Une découverte géniale ce Derf Backderf ! J'ai adoré son style de dessin d'ado de lycée qui se révèle en fait super précis. Les histoires des 3 volumes sont excellentes, l'Amérique profonde, des types ordinaires dans des vies ordinaires, mais racontées et dessinées de façon extraordinaire ! Une des meilleures séries BD indépendante que j'ai lue depuis longtemps. J'attends avec impatience le prochain opus.

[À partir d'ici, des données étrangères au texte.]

@[simp] theorem State.setST_getV (b : Byte) (r0 : Reg) :
    (s.setST b).getV r0 = s.getV r0 := rfl
@[simp] theorem State.setST_getStack (b : Byte) (j0 : Fin 16) :
    (s.setST b).getStack j0 = s.getStack j0 := rfl
@[simp] theorem State.setST_getKey (b : Byte) (k0 : Key) :
    (s.setST b).getKey k0 = s.getKey k0 := rfl
@[simp] theorem State.setST_readByte (b : Byte) (a0 : Nat) :
    (s.setST b).readByte a0 = s.readByte a0 := rfl
@[simp] theorem State.setST_pixel (b : Byte) (x0 : Fin 64) (y0 : Fin 32) :
    (s.setST b).pixel x0 y0 = s.pixel x0 y0 := rfl

@[simp] theorem State.setFb_getV (f : Framebuffer) (r0 : Reg) :
    (s.setFb f).getV r0 = s.getV r0 := rfl
@[simp] theorem State.setFb_getStack (f : Framebuffer) (j0 : Fin 16) :
    (s.setFb f).getStack j0 = s.getStack j0 := rfl
@[simp] theorem State.setFb_getKey (f : Framebuffer) (k0 : Key) :
    (s.setFb f).getKey k0 = s.getKey k0 := rfl
@[simp] theorem State.setFb_readByte (f : Framebuffer) (a0 : Nat) :
    (s.setFb f).readByte a0 = s.readByte a0 := rfl

@[simp] theorem State.setKey_getV (k : Key) (b : Bool) (r0 : Reg) :
    (s.setKey k b).getV r0 = s.getV r0 := rfl
@[simp] theorem State.setKey_getStack (k : Key) (b : Bool) (j0 : Fin 16) :
    (s.setKey k b).getStack j0 = s.getStack j0 := rfl
@[simp] theorem State.setKey_readByte (k : Key) (b : Bool) (a0 : Nat) :
    (s.setKey k b).readByte a0 = s.readByte a0 := rfl
@[simp] theorem State.setKey_pixel (k : Key) (b : Bool) (x0 : Fin 64) (y0 : Fin 32) :
    (s.setKey k b).pixel x0 y0 = s.pixel x0 y0 := rfl

@[simp] theorem State.setMark_getV (m : Option Fault) (r0 : Reg) :
    (s.setMark m).getV r0 = s.getV r0 := rfl
@[simp] theorem State.setMark_getStack (m : Option Fault) (j0 : Fin 16) :
    (s.setMark m).getStack j0 = s.getStack j0 := rfl
@[simp] theorem State.setMark_getKey (m : Option Fault) (k0 : Key) :
    (s.setMark m).getKey k0 = s.getKey k0 := rfl
@[simp] theorem State.setMark_readByte (m : Option Fault) (a0 : Nat) :
    (s.setMark m).readByte a0 = s.readByte a0 := rfl
@[simp] theorem State.setMark_pixel (m : Option Fault) (x0 : Fin 64) (y0 : Fin 32) :
    (s.setMark m).pixel x0 y0 = s.pixel x0 y0 := rfl

@[simp] theorem State.push_getV (v : Word) (h : s.SP.val < 16) (r0 : Reg) :
    (s.push v h).getV r0 = s.getV r0 := rfl
@[simp] theorem State.push_getKey (v : Word) (h : s.SP.val < 16) (k0 : Key) :
    (s.push v h).getKey k0 = s.getKey k0 := rfl
@[simp] theorem State.push_readByte (v : Word) (h : s.SP.val < 16) (a0 : Nat) :
    (s.push v h).readByte a0 = s.readByte a0 := rfl
@[simp] theorem State.push_pixel (v : Word) (h : s.SP.val < 16) (x0 : Fin 64) (y0 : Fin 32) :
    (s.push v h).pixel x0 y0 = s.pixel x0 y0 := rfl

@[simp] theorem State.pop_getV (r0 : Reg) :
    (s.pop).getV r0 = s.getV r0 := rfl
@[simp] theorem State.pop_getStack (j0 : Fin 16) :
    (s.pop).getStack j0 = s.getStack j0 := rfl
@[simp] theorem State.pop_getKey (k0 : Key) :
    (s.pop).getKey k0 = s.getKey k0 := rfl
@[simp] theorem State.pop_readByte (a0 : Nat) :
    (s.pop).readByte a0 = s.readByte a0 := rfl
@[simp] theorem State.pop_pixel (x0 : Fin 64) (y0 : Fin 32) :
    (s.pop).pixel x0 y0 = s.pixel x0 y0 := rfl

@[simp] theorem State.writeByte_getV (a : Nat) (b : Byte) (r0 : Reg) :
    (s.writeByte a b).getV r0 = s.getV r0 := rfl
@[simp] theorem State.writeByte_getStack (a : Nat) (b : Byte) (j0 : Fin 16) :
    (s.writeByte a b).getStack j0 = s.getStack j0 := rfl
@[simp] theorem State.writeByte_getKey (a : Nat) (b : Byte) (k0 : Key) :
    (s.writeByte a b).getKey k0 = s.getKey k0 := rfl
@[simp] theorem State.writeByte_pixel (a : Nat) (b : Byte) (x0 : Fin 64) (y0 : Fin 32) :
    (s.writeByte a b).pixel x0 y0 = s.pixel x0 y0 := rfl

@[simp] theorem State.tookRand_getV (r0 : Reg) :
    (s.tookRand).getV r0 = s.getV r0 := rfl
@[simp] theorem State.tookRand_getStack (j0 : Fin 16) :
    (s.tookRand).getStack j0 = s.getStack j0 := rfl
@[simp] theorem State.tookRand_getKey (k0 : Key) :
    (s.tookRand).getKey k0 = s.getKey k0 := rfl
@[simp] theorem State.tookRand_readByte (a0 : Nat) :
    (s.tookRand).readByte a0 = s.readByte a0 := rfl
@[simp] theorem State.tookRand_pixel (x0 : Fin 64) (y0 : Fin 32) :
    (s.tookRand).pixel x0 y0 = s.pixel x0 y0 := rfl

@[simp] theorem State.advance_getV (r0 : Reg) :
    (s.advance).getV r0 = s.getV r0 := rfl
@[simp] theorem State.advance_getStack (j0 : Fin 16) :
    (s.advance).getStack j0 = s.getStack j0 := rfl
@[simp] theorem State.advance_getKey (k0 : Key) :
    (s.advance).getKey k0 = s.getKey k0 := rfl
@[simp] theorem State.advance_readByte (a0 : Nat) :
    (s.advance).readByte a0 = s.readByte a0 := rfl
@[simp] theorem State.advance_pixel (x0 : Fin 64) (y0 : Fin 32) :
    (s.advance).pixel x0 y0 = s.pixel x0 y0 := rfl

/-! ### Accessors after the updates they read -/

theorem State.getV_setV (r q : Reg) (b : Byte) : (s.setV r b).getV q = if q = r then b else s.getV q := by
  simp only [State.getV, State.setV, Vector.getElem_set, Fin.val_inj, eq_comm]

@[simp] theorem State.getV_setV_same (r : Reg) (b : Byte) : (s.setV r b).getV r = b := by
  simp [State.getV_setV]

theorem State.getV_setV_ne {r q : Reg} (b : Byte) (h : q ≠ r) : (s.setV r b).getV q = s.getV q := by
  simp [State.getV_setV, h]

theorem State.getKey_setKey (k q : Key) (b : Bool) :
    (s.setKey k b).getKey q = if q = k then b else s.getKey q := by
  simp only [State.getKey, State.setKey, Vector.getElem_set, Fin.val_inj, eq_comm]

theorem State.getStack_push (v : Word) (h : s.SP.val < 16) (j : Fin 16) :
    (s.push v h).getStack j = if j.val = s.SP.val then v else s.getStack j := by
  simp only [State.getStack, State.push, Vector.getElem_set, eq_comm]

@[simp] theorem State.setFb_pixel (f : Framebuffer) (x : Fin 64) (y : Fin 32) :
    (s.setFb f).pixel x y = f.cell x y := rfl

@[simp] theorem State.setV_setV (r : Reg) (b c : Byte) : (s.setV r b).setV r c = s.setV r c := by
  simp [State.setV]

/-! ### The skip, and the reset state -/

theorem State.skipIf_eq (c : Bool) : s.skipIf c = s.setPc (if c then s.pc + 2#16 else s.pc) := by
  cases c <;> rfl

@[simp] theorem State.getV_resetWith (p : Params) (r : Reg) : (State.resetWith p).getV r = 0#8 := by
  simp [State.getV, State.resetWith]

@[simp] theorem State.getStack_resetWith (p : Params) (j : Fin 16) : (State.resetWith p).getStack j = 0#16 := by
  simp [State.getStack, State.resetWith]

@[simp] theorem State.getKey_resetWith (p : Params) (k : Key) : (State.resetWith p).getKey k = false := by
  simp [State.getKey, State.resetWith]

@[simp] theorem State.readByte_resetWith (p : Params) (a : Nat) :
    (State.resetWith p).readByte a = resetByte p.font a := rfl

@[simp] theorem State.pixel_resetWith (p : Params) (x : Fin 64) (y : Fin 32) :
    (State.resetWith p).pixel x y = false := by
  simp [State.pixel, Framebuffer.cell, State.resetWith]

end Sys2Proof.Machine
end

Alors, nous y voilà, que dire, ai-je assez d'adjectifs dans mon vocabulaire pour décrire et donner mon avis sur cet ouvrage de mon ami Backderf ? Dieu soit loué, le journaliste s'est mué en dessinateur et scénariste de grand grand talent. Est-ce vraiment une BD ? Moi j'ai plutôt eu l'impression de lire un dessin animé. Dès les premières images, dès les premières vignettes, on est conquis. Le scénario est accrocheur surtout que l'auteur a fréquenté ce futur monstre, qu'il rend humain et limite attachant. Cet opus m'a bien entendu donné envie de lire ses 2 autres ouvrages qui sont tout aussi cultes. Bref vous aurez compris, j'adore. Je vous conseille de claquer votre argent dans ce bouquin, plutôt que de faire plaisir à votre gosse, votre douce ou de le dépenser dans des clopes, mais ça c'est juste mon avis de "backderphile".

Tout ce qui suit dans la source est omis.